# Lowrance LMS 350 A Battery Replacement



## Fish_Heads (Jun 2, 2008)

This unit came on a boat I bought last fall. It probably works about 95%, but won't store way points in memory. Anyone here ever open one up to replace the internal battery?

What's involved in opening it up ? I really don't want to break the case trying to get it apart, since it does at least work now.

So any help or direction would be appreciated.

Thanks in advance !

Fish_Heads


----------



## bountyhunter (Apr 28, 2004)

I tried this on a unit , didn;t work, busted it up pretty good. those were great units. p/s where you gonna get a new battery??


----------



## Fish_Heads (Jun 2, 2008)

bountyhunter said:


> I tried this on a unit , didn;t work, busted it up pretty good. those were great units. p/s where you gonna get a new battery??

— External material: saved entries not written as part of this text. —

/-- RAIL_GOOD (R99). -/
def execRailGood (rail : Nat) (s : State) : Host.Outcome State Fault Refusal :=
  done { s with pow := { s.pow with low := clearBits s.pow.low (2 ^ rail) } }

/-- BROWNOUT (R89): everything outside the wake domain is cleared, and NOW returns to 0 (R561). -/
def execBrownout (s : State) : Host.Outcome State Fault Refusal :=
  match s.pow.phase with
  | .off | .standby => done s
  | _ =>
    let t := { s with pow := { s.pow with low := s.pow.low ||| 1, exit := none } }
    done ((t.loseMain .held .brownout).wr TIME.RC_BROWNOUT 1)

/-- CORE_RESET_RELEASE (R86): no main-rail monitor reports low, so the core reset is released; a fuse word may fail, and a
retained calibration copy waits for its restore in all boots but a power-on's (R89, R106, R131). Log: 4 (DEDUCED). -/
def execCoreResetRelease (fuseErr : Bool) (s : State) : Host.Outcome State Fault Refusal :=
  if s.pow.phase = .held && s.pow.low % 32 = 0 && !s.pow.testen then
    let t := { s with pow := { s.pow with phase := .boot } }
    let t := if s.pow.kind ≠ .por && s.calKept.isSome then { t with cal := { t.cal with wait := [.restoreBoot] } } else t
    done (t.leafIf fuseErr Lf.SYS.FUSE_ERR)
  else done s

/-- SRAM_ZERO_FILL_DONE (R86, R263): the fill ends; banks that failed their read-back are retired. Log: 4 (DEDUCED). -/
def execSramZeroFillDone (upsets : List (Nat × Nat)) (s : State) : Host.Outcome State Fault Refusal :=
  if s.pow.phase = .boot && !s.pow.filled then
    done (({ s with pow := { s.pow with filled := true } }).memFilled upsets)
  else done s

/-! ### Power failure (R108 to R110) -/

/-- The steps of R108 from step 1. -/
def State.powerFailSteps (s : State) : State :=
  let t := s.setLeaf Lf.PWR.POWER_FAIL
  let entry := if t.pow.entry = some .standby then none else t.pow.entry
  let t := { t with pow := { t.pow with pfHeld := true, pfFlush := true, entry := entry } }
  let t := if s.pow.entry = some .standby then t.wr TIME.MOVING 0 else t
  let t := t.mechSafe.calPowerFail
  if t.recd.ring = [] then t else t.flushNow 1

/-- POWER_FAIL (R108): POWER_FAIL_N low for 1 µs; before engine release only the pin is seen. -/
def execPowerFail (s : State) : Host.Outcome State Fault Refusal :=
  let t := { s with pow := { s.pow with pfail := true } }
  if s.pow.phase = .run && !s.pow.pfHeld then done t.powerFailSteps else done t

/-- POWER_FAIL_FLUSH_DONE (R108, step 4). -/
def execPowerFailFlushDone (s : State) : Host.Outcome State Fault Refusal :=
  if s.pow.pfFlush && !s.is REC.FLUSHING then
    done (({ s with pow := { s.pow with pfFlush := false } }).oasPowerFlushed.setLeaf Lf.PWR.FLUSH_DONE)
  else done s

/-- POWER_RESTORED (R110): POWER_FAIL_N rises before power is lost. Log: 19 (DEDUCED). -/
def execPowerRestored (s : State) : Host.Outcome State Fault Refusal :=
  if !s.pow.pfail then done s
  else
    let t := { s with pow := { s.pow with pfail := false } }
    if s.pow.pfHeld then
      let t := { t with pow := { t.pow with pfHeld := false } }
      let t := (t.setLeaf Lf.PWR.POWER_RESTORED).oasPowerBack
      let t := { t with drv := { t.drv with moveHeld := false } }
      done (if t.rd TIME.STATE = 0 || t.pow.exit.isSome then t.mechRestart else t)
    else done t

/-! ### Boot and engine release (R86, R106) -/

/-- A power state reached: its event record, and the power event of every bound slice (R361, R492). Log: 21 (DESIGN
CHOICE). -/
def State.noteState (s : State) (left reached : Nat) : State :=
  (s.event (s.is REC.LOG_STATE) 0x0401 0x02 0 0 [BitVec.ofNat 8 left, BitVec.ofNat 8 reached]).postEvent 2 1

/-- The RESET_CAUSE word. -/
def State.resetCause (s : State) : Nat :=
  s.rd TIME.RC_FLR * 32 + s.rd TIME.RC_PERST * 16 + s.rd TIME.RC_BROWNOUT * 8 + s.rd TIME.RC_CHIP_KEY * 4 +
    s.rd TIME.RC_STBY_EXIT * 2 + s.rd TIME.RC_POR

/-- What every engine release does: the NAND island started, the loader's STATE and the Ryrram ports begun, the BOOT record
(R492), an unfinished flush reported (R109), and a POWER_FAIL_N still low acted on (R108). -/
def State.release (s : State) (ce0 ce1 : NandFind) : State :=
  let t := { s with pow := { s.pow with phase := .run } }
  let t := ((t.oasStart ce0 ce1).loaderRecompute).trainAll
  let t := t.event true 0x0400 0 0 0
    [BitVec.ofNat 8 t.resetCause, BitVec.ofNat 8 (t.rd TIME.LAST_WAKE), BitVec.ofNat 8 (t.rd TIME.FROM),
      BitVec.ofNat 8 (t.rd CAL.LAST_RESULT)]
  let t := if s.pow.flushShort then
      ({ t with pow := { t.pow with flushShort := false } }).setLeaf Lf.PWR.FLUSH_SHORT else t
  if s.pow.pfail then t.powerFailSteps else t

I have a good friend who's an electrical engineer that works in the IT dept at Ford. He does all my electrical circuit board work for me when I need something done. He can find about anything relating to circuit boards. The battery is the least of my problems. He wants *Me * to get it apart first !


----------



## bountyhunter (Apr 28, 2004)

just for kicks call lowrance service ,you might get a nice guy too tell you how .heck its only a call and a shot in the dark.


----------



## jennis9 (Jun 13, 2008)

I would also check thehulltruth forum - the tech forum has a ton of info. May want to post a question there too.


----------



## K gonefishin (May 4, 2004)

I wouldn't do it yourself, once the seal is broke it will leak.


----------